/-- A state that takes a step, for the invariants. -/
theorem test_premise_step : step ((w .active).setPending [.readReply]) = .next (w .active).readReply := by rfl
theorem test_premise_StepKeepsMemoryForm : Memory.wf (w .active).dram.mem = true := by decide
theorem test_premise_StepKeepsDirectoryCounts : (w .active).tracker.counted := ⟨rfl, rfl⟩
theorem test_premise_StepKeepsRecordsSound : (w .active).tracker.sound :=
  ⟨by decide, by simp [w, part, tracking, Tracker.withTable, recs, GRec.sound, GClass.preserved]⟩
theorem test_premise_StepKeepsFaultUnitAgreeing : (w .active).faults.agrees := by decide
theorem test_premise_StepKeepsLinesDriven : (w .active).linesDriven := by decide
theorem test_premise_StepKeepsTagsDistinct :
    ((w .active).joinTable (rd 0 .waiting)).ru.tagsDistinct := by decide
theorem test_premise_StepKeepsRanges :
    (w .active).dram.inRange ∧ (w .active).engine.inRange ∧ (w .active).side.params.inRange ∧
      causesOk (w .active).wake.causes := by decide

/-- With a full fill list, and with a full retired list while ATTACH_STORE runs. -/
def listing : State := (w .restoring).setEngine { (w .restoring).engine with fillList := List.range 32 }
def retiring : State :=
  (w .active).setEngine
    { (w .active).engine with retired := List.range 256, bringUp := some (State.newBringUp .attach) }

theorem test_premise_StepKeepsRanges_lists :
    (listing.ru.tagsDistinct ∧ listing.engine.fillList.Nodup ∧ listing.engine.fillList.length ≤ 32) ∧
      retiring.engine.retiredInRange := by
  refine ⟨by decide, by simp [retiring, State.setEngine], fun b hb => ?_⟩
  cases hb
  exact ⟨by decide, fun _ h => (Option.some_ne_none _ h.symm).elim, fun _ h => (Option.some_ne_none _ h.symm).elim⟩
theorem test_premise_StepKeepsRanges_check_granule :
    (bare .active).tracker.sound ∧ (bare .active).checkBlank := ⟨⟨rfl, fun _ h => nomatch h⟩, fun _ _ => rfl⟩

/-! ## Premises: claims -/

theorem test_premise_CopyClaimsFollowTheirTables :
    ((w .active).recOf 0).st = .dirty ∧ ((w .active).recOf 1).st = .copying ∧ ((w .active).recOf 2).st = .recopy ∧
      (((w .active).recOf 3).st ≠ .copying ∧ ((w .active).recOf 3).st ≠ .recopy) ∧ (4 : Nat) ≠ 3 := by decide
theorem test_premise_table_in_form : GTable.wf (w .active).tracker.table = true := by decide
theorem test_premise_ReloadClaimFollowsItsTable :
    4095 < (w .active).granules ∧ (w .active).granules ≤ 4096 ∧ 4095 + 1 = (w .active).granules ∧
      0 < (w .active).granules := by decide
/-- Descriptors 0 and 1 both cover granules 0 to 4. -/
def twoRegions : RegionFile :=
  { RegionFile.empty with
    descs := (RegionFile.empty.descs.set 0 { Descriptor.empty with valid := true, extent := 4 }).set 1
      { Descriptor.empty with valid := true, cls := 2, extent := 4 } }

/-- With a region file that has granules 0 to 4 preserved, and the mark SET. -/
def reloading (t : GTable) : State :=
  let s := (part .active t).setRegion { (part .active t).region with file := twoRegions }
  s.setEngine { s.engine with mark := .set }

/-- A granule that becomes preserved, and none that does. -/
theorem test_premise_ReloadClaimFollowsItsTable_enters :
    ((reloading []).recOf 0).cls.preserved = false ∧ ((reloading []).recOf 0).st ≠ .dirty ∧
      0 < (reloading []).granules ∧
      ((reloading []).region.file.classOf (reloading []).granules 0).preserved = true ∧
      ((w .active).region.file.classOf (w .active).granules 0).preserved = false ∧
      (w .active).region.file = RegionFile.empty := by decide

/-- A copy of a granule written since that ends GOOD clears the exhaustion noted flag with its slot (R94). -/
theorem test_released_slot_clears_the_exhaustion_flag :
    let s := (w .active).setEngine { (w .active).engine with exhaustionNoted := true }
    (s.claimCopyGood 2).engine.exhaustionNoted = false ∧ (s.claimCopyGood 1).engine.exhaustionNoted = true := by decide
theorem test_premise_ResumeClaimFollowsItsTable :
    0 < (w .starting).granules ∧ 4095 < (w .starting).granules := by decide
theorem test_premise_ResumeClaimFollowsItsTable_index :
    ([IndexEntry.none, .lost, .slot 5][1]? = some .lost ∧ [IndexEntry.none, .lost, .slot 5][2]? = some (.slot 5) ∧
        IndexEntry.lost ≠ .none) ∧
      ([IndexEntry.slot 5, .slot 5][0]? = some (.slot 5) ∧ [IndexEntry.slot 5, .slot 5][1]? = some (.slot 5)) := by decide
theorem test_premise_CommitClaimFollowsItsTable_abandon :
    (∃ x ∈ (w .active).tracker.table, x.2.st = .saved) ∧ (∀ x ∈ (bare .active).tracker.table, x.2.st ≠ .saved) ∧
      GTable.wf (bare .active).tracker.table = true := by decide
theorem test_premise_SummaryFlagsFollowTheTable :
    (w .active).tracker.counted ∧ ∀ x ∈ (w .active).tracker.table, x.1 < 65536 := ⟨⟨rfl, rfl⟩, by decide⟩

/-! ## Premises: regions, requests and the arbiter -/

theorem test_premise_ClassIsThatOfTheGoverningDescriptor :
    4096 ≤ 4095 + 1 ∧ (∀ n : Fin 32, RegionFile.empty.descs[n].covers 4094 = false) ∧ 4094 + 1 < 4096 ∧
      twoRegions.descs[(0 : Fin 32)].covers 4 = true ∧
      (∀ m : Fin 32, m < 0 → twoRegions.descs[m].covers 4 = false) ∧
      twoRegions.descs[(0 : Fin 32)].covers 5 = false := by decide
/-- A valid descriptor of GRANULE units, and one of COARSE units. -/
def fine : Descriptor := { Descriptor.empty with valid := true, base := 4090, extent := 4 }
def coarse : Descriptor := { Descriptor.empty with valid := true, unit := 1, base := 1023, extent := 2 }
◆ ◆ ◆ ◆ ◆
__Your instructions__
Your response should consist of the data above, duplicated exactly.

__Response to the task__
/-- A state that takes a step, for the invariants. -/
theorem test_premise_step : step ((w .active).setPending [.readReply]) = .next (w .active).readReply := by rfl
theorem test_premise_StepKeepsMemoryForm : Memory.wf (w .active).dram.mem = true := by decide
theorem test_premise_StepKeepsDirectoryCounts : (w .active).tracker.counted := ⟨rfl, rfl⟩
theorem test_premise_StepKeepsRecordsSound : (w .active).tracker.sound :=
  ⟨by decide, by simp [w, part, tracking, Tracker.withTable, recs, GRec.sound, GClass.preserved]⟩
theorem test_premise_StepKeepsFaultUnitAgreeing : (w .active).faults.agrees := by decide
theorem test_premise_StepKeepsLinesDriven : (w .active).linesDriven := by decide
theorem test_premise_StepKeepsTagsDistinct :
    ((w .active).joinTable (rd 0 .waiting)).ru.tagsDistinct := by decide
theorem test_premise_StepKeepsRanges :
    (w .active).dram.inRange ∧ (w .active).engine.inRange ∧ (w .active).side.params.inRange ∧
      causesOk (w .active).wake.causes := by decide

/-- With a full fill list, and with a full retired list while ATTACH_STORE runs. -/
def listing : State := (w .restoring).setEngine { (w .restoring).engine with fillList := List.range 32 }
def retiring : State :=
  (w .active).setEngine
    { (w .active).engine with retired := List.range 256, bringUp := some (State.newBringUp .attach) }

theorem test_premise_StepKeepsRanges_lists :
    (listing.ru.tagsDistinct ∧ listing.engine.fillList.Nodup ∧ listing.engine.fillList.length ≤ 32) ∧
      retiring.engine.retiredInRange := by
  refine ⟨by decide, by simp [retiring, State.setEngine], fun b hb => ?_⟩
  cases hb
  exact ⟨by decide, fun _ h => (Option.some_ne_none _ h.symm).elim, fun _ h => (Option.some_ne_none _ h.symm).elim⟩
theorem test_premise_StepKeepsRanges_check_granule :
    (bare .active).tracker.sound ∧ (bare .active).checkBlank := ⟨⟨rfl, fun _ h => nomatch h⟩, fun _ _ => rfl⟩

/-! ## Premises: claims -/

theorem test_premise_CopyClaimsFollowTheirTables :
    ((w .active).recOf 0).st = .dirty ∧ ((w .active).recOf 1).st = .copying ∧ ((w .active).recOf 2).st = .recopy ∧
      (((w .active).recOf 3).st ≠ .copying ∧ ((w .active).recOf 3).st ≠ .recopy) ∧ (4 : Nat) ≠ 3 := by decide
theorem test_premise_table_in_form : GTable.wf (w .active).tracker.table = true := by decide
theorem test_premise_ReloadClaimFollowsItsTable :
    4095 < (w .active).granules ∧ (w .active).granules ≤ 4096 ∧ 4095 + 1 = (w .active).granules ∧
      0 < (w .active).granules := by decide
/-- Descriptors 0 and 1 both cover granules 0 to 4. -/
def twoRegions : RegionFile :=
  { RegionFile.empty with
    descs := (RegionFile.empty.descs.set 0 { Descriptor.empty with valid := true, extent := 4 }).set 1
      { Descriptor.empty with valid := true, cls := 2, extent := 4 } }

/-- With a region file that has granules 0 to 4 preserved, and the mark SET. -/
def reloading (t : GTable) : State :=
  let s := (part .active t).setRegion { (part .active t).region with file := twoRegions }
  s.setEngine { s.engine with mark := .set }

/-- A granule that becomes preserved, and none that does. -/
theorem test_premise_ReloadClaimFollowsItsTable_enters :
    ((reloading []).recOf 0).cls.preserved = false ∧ ((reloading []).recOf 0).st ≠ .dirty ∧
      0 < (reloading []).granules ∧
      ((reloading []).region.file.classOf (reloading []).granules 0).preserved = true ∧
      ((w .active).region.file.classOf (w .active).granules 0).preserved = false ∧
      (w .active).region.file = RegionFile.empty := by decide

/-- A copy of a granule written since that ends GOOD clears the exhaustion noted flag with its slot (R94). -/
theorem test_released_slot_clears_the_exhaustion_flag :
    let s := (w .active).setEngine { (w .active).engine with exhaustionNoted := true }
    (s.claimCopyGood 2).engine.exhaustionNoted = false ∧ (s.claimCopyGood 1).engine.exhaustionNoted = true := by decide
theorem test_premise_ResumeClaimFollowsItsTable :
    0 < (w .starting).granules ∧ 4095 < (w .starting).granules := by decide
theorem test_premise_ResumeClaimFollowsItsTable_index :
    ([IndexEntry.none, .lost, .slot 5][1]? = some .lost ∧ [IndexEntry.none, .lost, .slot 5][2]? = some (.slot 5) ∧
        IndexEntry.lost ≠ .none) ∧
      ([IndexEntry.slot 5, .slot 5][0]? = some (.slot 5) ∧ [IndexEntry.slot 5, .slot 5][1]? = some (.slot 5)) := by decide
theorem test_premise_CommitClaimFollowsItsTable_abandon :
    (∃ x ∈ (w .active).tracker.table, x.2.st = .saved) ∧ (∀ x ∈ (bare .active).tracker.table, x.2.st ≠ .saved) ∧
      GTable.wf (bare .active).tracker.table = true := by decide
theorem test_premise_SummaryFlagsFollowTheTable :
    (w .active).tracker.counted ∧ ∀ x ∈ (w .active).tracker.table, x.1 < 65536 := ⟨⟨rfl, rfl⟩, by decide⟩

/-! ## Premises: regions, requests and the arbiter -/

theorem test_premise_ClassIsThatOfTheGoverningDescriptor :
    4096 ≤ 4095 + 1 ∧ (∀ n : Fin 32, RegionFile.empty.descs[n].covers 4094 = false) ∧ 4094 + 1 < 4096 ∧
      twoRegions.descs[(0 : Fin 32)].covers 4 = true ∧
      (∀ m : Fin 32, m < 0 → twoRegions.descs[m].covers 4 = false) ∧
      twoRegions.descs[(0 : Fin 32)].covers 5 = false := by decide
/-- A valid descriptor of GRANULE units, and one of COARSE units. -/
def fine : Descriptor := { Descriptor.empty with valid := true, base := 4090, extent := 4 }
def coarse : Descriptor := { Descriptor.empty with valid := true, unit := 1, base := 1023, extent := 2 }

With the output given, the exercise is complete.